# How do I lap or hone a cylinder?



## Kaleb (Feb 5, 2010)

For my planned project, I have figured out that the cylinder should not need any boring, rather it needs honing or lapping. I have made a water pump cylinder and piston by just boring the cylinder and machining down the piston, but unless it had a bit of slop, it was tight as anything. My question is, how do you lap or hone a cylinder, and how do you get a good free running piston and cylinder which seals well?


----------



## Tin Falcon (Feb 5, 2010)

honing is done with a stone or hone. There are cylinder hone kits sold in the states for this purpose. the small ones are sold and used for car brake cylinders. I do not recall the smallest size available. There are also hones made for gunsmithing a bunch of tiny balls ons wires. 

Lapping is done with a soft material and an abrasive paste. Typically lapps are made of wood, lead ,aluminum ,brass and sometimes cast iron. there are commercial lapping compounds silicon carbide powder and grease mixture clover comes to mind. or you can make your own lapps and paste. with oil and lapidary polishing compound. 
Another similar technique it to split a dowel and wrap with silica carbide or other abrasive paper and use that to smooth the bore. 
The softer material will olwas be the lap and the harder material will be smoothed away. 
And a gentle reminder do not stick your finder inside a bore if it suddenly grabs a finger can be lost quick.
Tin


----------



## kcmillin (Feb 5, 2010)

Kaleb,
  I just finished a flame eater engine and the piston cylindert fit needed to be perfect, because no oil could be used. I used valve lapping compound from the auto parts store, with a brass lapp, then I finished up using fine sandpaper (600 grit) on a wooded arbor until I had a perfectly smooth, and square bore. I spent some time doing this, dont expect it to go fast. You can get an almost mirror loike fi nish doing this. If this engoine is going to run with oil, I woulkd go with a somewhat rough bore, by that I mean a nice crosshatch pattern in the cylinder, this will give the iol somewhere to stick to.

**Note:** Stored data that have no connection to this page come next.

-- ==== Sys2Proof/Machine/OpsRead.lean ====
section
/-!
DEFINITION. Reads: codewords on their recovery ladder, reconstruction from stripe peers, read-around, reallocation requests,
margin reporting (R81, R82, R93, R104, R169 to R173, R219 to R223).
Assumption log: DEDUCED (26, 30, 32, 35); DESIGN CHOICE (83, 100).
-/

namespace Sys2Proof.Machine

/-- The stripe a codeword lies in: its form, formation number, members, and the key of its partial parity. -/
structure Stripe where
  split : Bool
  fn : Nat
  members : List Member
  key : Nat
  deriving DecidableEq, Repr

/-- The stripe of a zone (false) or set (true). -/
def State.stripeOf (s : State) (set : Bool) (key : Nat) : Option Stripe :=
  if set then (s.xl.sets.look key).map fun b => { split := b.split, fn := b.fn, members := b.members, key := setKey key }
  else (s.zn.zones.look key).map fun z => { split := z.split, fn := z.fn, members := z.members, key := key }

/-- Where a wordline of a member is read: its block, or the place it is moved from; none while only peers can give it. -/
def Member.place (m : Member) (wl : Nat) : Option (Nat × Nat × Nat) :=
  match m.rebuilt with
  | none => some (m.ch, m.die, m.block)
  | some n => if wl < n then some (m.ch, m.die, m.block) else m.old

/-- Where a wordline of a member can be read now: not on a failed die or channel (R171). -/
def State.memberAt (s : State) (m : Member) (wl : Nat) : Option (Nat × Nat × Nat) :=
  match m.place wl with
  | some (c, d, b) => if s.inService c d && !s.chFailed c then some (c, d, b) else none
  | none => none

/-- Position of a codeword within its member wordline (R92). -/
def Cw.q (c : Cw) : Nat := 16 * c.page + 4 * c.plane + c.pos

/-- A codeword with the fields most have. -/
def Cw.base : Cw :=
  { id := 0, owner := .check, slice := 0, gen := 0, cls := 3, internal := true, dl := 0, ch := 0, die := 0, block := 0, wl := 0,
    plane := 0, page := 0, pos := 0, media := .qlc, stripe := none, slot := 0, row := 0, step := 0, began := 0, stepAt := 0,
    stage := .queued, input := none, inst := none, recon := false, raced := false, raceLost := false, withdrawn := false, peersLeft := 0, peersXor := 0,
    peerFailed := false }

def State.cw (s : State) (id : Nat) : Option Cw := s.cd.cws.look id

def State.modCw' (s : State) (id : Nat) (f : Cw → Cw) : State :=
  { s with cd := { s.cd with cws := s.cd.cws.modify id f } }

/-- Put a codeword on its ladder. -/
def State.addCw (s : State) (c : Cw) : Nat × State :=
  let id := s.cd.nextCw
  (id, { s with cd := { s.cd with cws := s.cd.cws.put id { c with id := id, stepAt := s.now }, nextCw := id + 1 } })

/-- Place a codeword of a member wordline by its position (R92). -/
def Cw.at' (c : Cw) (p : Nat × Nat × Nat) (wl q : Nat) : Cw :=
  { c with ch := p.1, die := p.2.1, block := p.2.2, wl := wl, row := wl, plane := q / 4 % 4, page := q / 16, pos := q % 4 }
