-- ==== Sys2Proof/Machine/OpsNs.lean ====
section
/-!
DEFINITION. Namespace deletion (R57, R229, R246): the discard of a namespace's data and the return of its blocks.
Assumption log: DESIGN CHOICE (17).
-/

namespace Sys2Proof.Machine

/-- A namespace was created, deleted or attached: it enters the Changed Namespace List of the ports in use, with the Namespace Attribute
Changed event (Table 02.11). -/
def State.nsNotice (s : State) (nsid : Nat) : State :=
  s.each s.portList fun p s => (s.modPort p fun x => { x with changedNs := insSorted nsid x.changedNs }).aen p 2 0 0x04

/-- Complete, as their commit has taken effect, the writes of a namespace that wait for verify, and forget every other command of it at
the zone engine (R57, R136). -/
def State.dropNsAdms (s : State) (nsid : Nat) : State :=
  s.each (s.zn.adm.filter fun a => a.nsid == nsid) fun a s =>
    if a.stage = .verify then (s.dropAdm a.id).completeAdm a .success else s.dropAdm a.id

/-- Discard the cached data, journal entries and map entries of a conventional namespace. -/
def State.dropConvData (s : State) (nsid : Nat) : State :=
  let s := s.each (s.wc.pairs.filter fun e => e.2.nsid == nsid) fun e s =>
    let s := s.each (e.2.data.map (·.1)) fun l s => s.clearLive nsid l 0
    s.releasePair e.1
  let s := s.each (s.xl.map.lookD nsid []) fun e s => s.mapPut nsid e.1 none
  let keep (l : List (FootKey × Nat)) : List (FootKey × Nat) := l.filter fun k => k.1.nsid != nsid
  { s with xl := { s.xl with map := s.xl.map.del nsid, recs := s.xl.recs.filter (·.nsid != nsid),
                             reloc := s.xl.reloc.mapVals fun _ l => keep l },
           wc := { s.wc with journal := s.wc.journal.filter fun r => r.nsid != nsid } }

/-- With headroom again after a deletion, conventional namespaces take writes again (R246). -/
def State.convReopen (s : State) : State :=
  let clear (n : Namespace) : Namespace := { n with writeProtect := false }
  if s.headroom = 0 then s
  else { s with ns := s.ns.mapVals fun _ n => clear n }.set XLT_STATUS_RO_CONV 0

/-- A namespace is gone: its data is discarded, never written, and its stripes and blocks go back to the free store, erased for the
internal reserve (R57 step 3, R68). -/
def State.dropNamespace (s : State) (nsid : Nat) : State :=
  match s.ns.look nsid with
  | none => s
  | some n =>
    let s := s.dropNsAdms nsid
    let s := { s with ns := s.ns.del nsid }
    let s := if n.zoned then s.each (s.zn.zones.filter fun e => e.2.nsid == nsid) fun e s => s.resetZone e.1 0 true
      else ((s.dropConvData nsid).dropGranules nsid).convReopen
    (s.nsNotice nsid).showPool.pump

/-- Commands fetched for a namespace that are still to be completed (R57 step 2): those that only wait for verify are not. -/
def State.nsBusy (s : State) (nsid : Nat) : Bool :=
  s.ctxs.any fun c => c.slot != 0 && c.e.nsid == nsid && c.stage != .done
    && !(s.zn.adm.any fun a => a.ctx == some c.id && a.stage == .verify)

/-- Deletions whose last command has been completed are carried out, and their commands complete (R57). -/
def State.settleDeletes (s : State) : State :=
  s.each (s.ns.filter fun e => e.2.deleting.isSome && !s.nsBusy e.1) fun e s =>
    let s := s.dropNamespace e.1
    match e.2.deleting with
    | some id => if s.ns.any fun x => x.2.deleting == some id then s else s.complete id .success
    | none => s

/-- A Detour that begins during a deletion finds its discard completed (R57). -/
def State.finishDeletes (s : State) : State :=
  s.each (s.ns.filter fun e => e.2.deleting.isSome) fun e s => s.dropNamespace e.1

end Sys2Proof.Machine
end

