/-- Step 10 of power-up (Table 10.4, R298, R395): what the last run left is read, the running mark written, BOOT entered and counted. -/
def State.bootEnter (s : State) : State :=
  let o := s.pw.stored
  let lost := s.pw.runningMark
  let s := { s with pw := { s.pw with seq := .idle, runningMark := true }, md := { s.md with stopped := false, fetchStop := false } }
  let s := (s.set PSQ_STATUS_STEP 10).set PSQ_STATUS_OFF_PEND 0
  let s := (s.set PSQ_LAST_OFF_CAUSE (if lost then 7 else o.cause)).set PSQ_LAST_OFF_RAIL (if !lost && (o.cause == 4 || o.cause == 5) then o.rail else 0)
  let s := (s.set PSQ_LAST_OFF_DIR (if lost then 0 else o.dir)).set PSQ_LAST_OFF_STEP (if lost then 0 else o.step)
  let s := { s with ms := { s.ms with opMs := s.get MSM_OP_HOURS * 360000 } }
  let s := (s.setMode .boot).logRec 0x1000 (s.wordOf fieldsPSQ (rPSQ_LAST_OFF.at 0 0)) 0 0 0
  let s := (s.countMsm MSM_PWR_CYCLES).each [1, 2, 3, 4, 5, 6, 7] fun k s => s.showClocks k
  (s.stretchRsto 0).stretchRsto 1

/-- The slot to boot (R414 to R417, R420): the selector's, under the trial rule; the other one when it fails its check.  Without a
selector record slot 1 is tried first.  None: both slots fail. -/
def State.chooseSlot (s : State) (e : BootEnv) : Option Nat × State :=
  let r := s.selector
  let pass (n : Nat) : Bool :=
    !s.pw.recover && e.goodSlots.contains n && (match s.slotImage n with | some i => i.good | none => true)
  let back (s : State) : State := (s.set FWS_STATUS_FALLBACK 1).raise 240
  let (n, trial, s) := match r with
    | none => (1, false, s)
    | some r =>
      if !r.trial then (r.active, false, s)
      else if r.tries < 2 then (r.active, true, s.writeSelector r.active r.prev true (r.tries + 1))
      else (r.prev, false, back (s.writeSelector r.prev r.active false 0))
  let other := if n = 1 then 2 else 1
  let run (m : Nat) (trial : Bool) (s : State) : State :=
    ((s.set FWS_STATUS_SLOT_RUN m).setB FWS_STATUS_TRIAL trial).set FWS_SEL_SEQ (match s.selector with | some r => r.seq | none => 0)
  if pass n then (some n, run n trial s)
  else if pass other then (some other, run other false (back (s.writeSelector other n false 0)))
  else (none, s)

/-- Whether a copy of the configuration record is valid for the running image (R424). -/
def CfgCopy.valid (c : CfgCopy) (verMax : Nat) : Bool := c.whole && decide (c.ver ≤ verMax)

/-- The copy to use (R424), whether it is B, and `FWC.CFGREC.SRC`. -/
def State.chooseCfg (s : State) : Option (CfgCopy × Bool × Nat) :=
  let m := match s.slotImage (s.get FWS_STATUS_SLOT_RUN) with | some i => i.cfgVerMax | none => 0
  let why (newer : CfgCopy) : Nat := if newer.whole then 3 else 2
  let one (c : CfgCopy) (b : Bool) (src : Nat) : Option (CfgCopy × Bool × Nat) := if c.valid m then some (c, b, src) else none
  match s.fw.cfgA, s.fw.cfgB with
  | some a, some c =>
    if a.seq < c.seq then (one c true 1).or (one a false (why c)) else (one a false 1).or (one c true (why a))
  | some a, none => one a false 1
  | none, some c => one c true 1
  | none, none => none

/-- Load the configuration record (R11, R424, R427, R428). -/
def State.loadCfg (s : State) : State :=
  let own (e : Nat × Nat) : Bool := match fieldOfKey e.1 with | some f => !inRecord f | none => true
  let base := s.regs.filter own
  match s.chooseCfg with
  | none =>
    let s := { s with regs := base, wpt := WptState.reset }
    ((s.set PSC_STATUS_HOLD_NOCFG 1).raise 250).askCeiling
  | some (c, isB, src) =>
    let s := { s with
      regs := c.regs.foldl (fun m (e : Nat × Nat) => m.put e.1 e.2) base,
      wpt := { WptState.reset with rows := c.wpt, shadows := c.wpt },
      fw := { s.fw with fnCeiling := c.fnCeiling },
      hu := { s.hu with dumpBlocks := c.dumpBlocks, dumpDies := c.dumpDies, active0 := c.active0 } }
    let s := (((s.setB FWC_CFGREC_COPY isB).set FWC_CFGREC_SRC src).set FWC_CFGREC_VER c.ver).set FWC_CFGREC_LINES c.lines
    let s := (s.set FWC_CFG_SEQ_LO c.seq).set FWC_CFG_SEQ_HI (c.seq / 2 ^ 32)
    let s := if src = 1 then s else s.raise 249
    ((s.set ZNE_FN c.fnCeiling).showWpt).askCeiling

What type on engine are you making?

kel


----------



## Kaleb (Feb 5, 2010)

I am planning to build a oscillating cylinder steam engine based on Stan Bray designs.


----------



## kwoodhands (Feb 5, 2010)

Are you sure you need to lap or hone the cylinder? I am not an expert by any means and if wrong I would be glad to be corrected. Because the engine is running on steam, the cylinder and piston should be a loose fit. If it were a IC engine then you may need honing or lapping. 
My first running engine was a simple oscillating steam engine. I used a 4" x3/4" brass pipe nipple with the threaded ends capped off. The caps were my cylinder heads.The piston was loose as it was a piece of brass cut with a hole saw and smoothed with a file and sandpaper. 
Very crude, but works very well on air. At the time my metal working tools consisted of a drill press, hacksaw and a few other hand tools.
I got the drawing from the "Boys Book Of Engines" a Lindsay publication.
I built a boiler for it and it runs well on steam with an alcohol lamp for fuel.I only run it on air now as the boiler is not much more than a large tomato juice can. I wanted to see it run on steam at least once, I have run it twice on steam and many times on air.

mike


----------



## GWRdriver (Feb 5, 2010)

kwoodhands  said:
			
		

> Because the engine is running on steam, the cylinder and piston should be a loose fit.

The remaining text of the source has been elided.